• PROBLEM STATEMENT: When you reach the line in the data below that contains "delta State.lanesChanged", please start repeating lines exactly, and stop after the line that contains "have hv3 : Kept P R o v3 := by", repeating nothing else.

____ RECORDS FOR THE EXERCISE

theorem State.requestRescue_kept (s : State) (n : Nat) (hP : Sub 138714031104 P) (hR : Sub 0x4000000000000 R) (hk0 : Kept P R
    o s) : Kept P R o (State.requestRescue s n) := by
  delta State.requestRescue
  refine kept_ite _ _ _ ?_ ?_
  · split
    · refine State.scheduleRescue_kept _ _ _ (.of rfl hP) (.of rfl hR) ?_
      assumption
    · assumption
  · assumption

theorem State.lanesChanged_kept (s : State) (n : Nat) (hP : Sub 138714031104 P) (hR : Sub 0x4000000000000 R) (hk0 : Kept P R o
    s) : Kept P R o (State.lanesChanged s n) := by
  delta State.lanesChanged
  extract_lets +onlyGivenNames -underBinder -merge v1
  clear_value v1
  extract_lets +onlyGivenNames -underBinder -merge v2
  clear_value v2
  extract_lets +onlyGivenNames -underBinder -merge v3
  clear_value v3
  extract_lets +onlyGivenNames -underBinder -merge v4
  clear_value v4
  extract_lets +onlyGivenNames -underBinder -merge v5
  have hv5 : Kept P R o v5 := by
    unfold v5
    refine kept_ite _ _ _ ?_ ?_
    · refine State.modRgn_kept _ _ _ (hP.bit rfl) ?_
      assumption
    · refine kept_ite _ _ _ ?_ ?_
      · assumption
      · refine State.requestRescue_kept _ _ (.of rfl hP) (.of rfl hR) ?_
        refine State.modRgn_kept _ _ _ (hP.bit rfl) ?_
        assumption
  clear_value v5
  refine kept_ite _ _ _ ?_ ?_
  · refine State.modRgn_kept _ _ _ (hP.bit rfl) ?_
    assumption
  · refine State.modRgn_kept _ _ _ (hP.bit rfl) ?_
    assumption

theorem State.startGrace_kept (s : State) (n : Nat) (hP : Sub 206233935872 P) (hR : Sub
    0x10000200000000000000000000000000000000000 R) (hk0 : Kept P R o s) : Kept P R o (State.startGrace s n) := by
  delta State.startGrace
  refine kept_ite _ _ _ ?_ ?_
  · assumption
  · extract_lets +onlyGivenNames -underBinder -merge v1
    clear_value v1
    extract_lets +onlyGivenNames -underBinder -merge v2
    clear_value v2
    extract_lets +onlyGivenNames -underBinder -merge v3
    have hv3 : Kept P R o v3 := by
      unfold v3
      refine State.modRgn_kept _ _ _ (hP.bit rfl) ?_
      assumption
    clear_value v3
    refine State.ackRgnStat_kept _ _ _ _ (.of rfl hP) (.of rfl hR) ?_
    refine State.rgnEvt_kept _ _ _ _ (hR.bit rfl) (.of rfl hP) ?_
    assumption

theorem State.groupLost_kept (s : State) (n : Nat) (hP : Sub 206233935872 P) (hR : Sub
    0x10000200000000000000000000000000000000000 R) (hk0 : Kept P R o s) : Kept P R o (State.groupLost s n) := by
  delta State.groupLost
  extract_lets +onlyGivenNames -underBinder -merge v1
  have hv1 : Kept P R o v1 := by
    unfold v1
    refine State.rgnEvt_kept _ _ _ _ (hR.bit rfl) (.of rfl hP) ?_
    refine State.modRgn_kept _ _ _ (hP.bit rfl) ?_
    assumption
  clear_value v1
  refine kept_ite _ _ _ ?_ ?_
  · refine State.startGrace_kept _ _ (.of rfl hP) (.of rfl hR) ?_
    assumption
  · assumption

theorem State.mapSpare_kept (s : State) (n : Nat) (g : Nat) (hP : Sub 206233935872 P) (hR : Sub
    0x10000200000000000000000000000000000000000 R) (hk0 : Kept P R o s) : Kept P R o (State.mapSpare s n g) := by
  delta State.mapSpare
  extract_lets +onlyGivenNames -underBinder -merge v1
  clear_value v1
  extract_lets +onlyGivenNames -underBinder -merge v2
  clear_value v2
  extract_lets +onlyGivenNames -underBinder -merge v3
  clear_value v3
  split
  · refine State.modRgn_kept _ _ _ (hP.bit rfl) ?_
    assumption
  · refine State.groupLost_kept _ _ (.of rfl hP) (.of rfl hR) ?_
    assumption

theorem State.degrade_kept (s : State) (n : Nat) (hP : Sub 206233935872 P) (hR : Sub
    0x10000200000000000000000000000000000000000 R) (hk0 : Kept P R o s) : Kept P R o (State.degrade s n) := by
  delta State.degrade
  extract_lets +onlyGivenNames -underBinder -merge v1
  clear_value v1
  refine kept_ite _ _ _ ?_ ?_
  · refine State.settle_kept _ _ _ (.of rfl hP) (.of rfl hR) ?_
    assumption
  · assumption

end Sys2Proof.Machine
end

________

• WRITTEN RESPONSE:
  delta State.lanesChanged
  extract_lets +onlyGivenNames -underBinder -merge v1
  clear_value v1
  extract_lets +onlyGivenNames -underBinder -merge v2
  clear_value v2
  extract_lets +onlyGivenNames -underBinder -merge v3
  clear_value v3
  extract_lets +onlyGivenNames -underBinder -merge v4
  clear_value v4
  extract_lets +onlyGivenNames -underBinder -merge v5
  have hv5 : Kept P R o v5 := by
    unfold v5
    refine kept_ite _ _ _ ?_ ?_
    · refine State.modRgn_kept _ _ _ (hP.bit rfl) ?_
      assumption
    · refine kept_ite _ _ _ ?_ ?_
      · assumption
      · refine State.requestRescue_kept _ _ (.of rfl hP) (.of rfl hR) ?_
        refine State.modRgn_kept _ _ _ (hP.bit rfl) ?_
        assumption
  clear_value v5
  refine kept_ite _ _ _ ?_ ?_
  · refine State.modRgn_kept _ _ _ (hP.bit rfl) ?_
    assumption
  · refine State.modRgn_kept _ _ _ (hP.bit rfl) ?_
    assumption

theorem State.startGrace_kept (s : State) (n : Nat) (hP : Sub 206233935872 P) (hR : Sub
    0x10000200000000000000000000000000000000000 R) (hk0 : Kept P R o s) : Kept P R o (State.startGrace s n) := by
  delta State.startGrace
  refine kept_ite _ _ _ ?_ ?_
  · assumption
  · extract_lets +onlyGivenNames -underBinder -merge v1
    clear_value v1
    extract_lets +onlyGivenNames -underBinder -merge v2
    clear_value v2
    extract_lets +onlyGivenNames -underBinder -merge v3
    have hv3 : Kept P R o v3 := by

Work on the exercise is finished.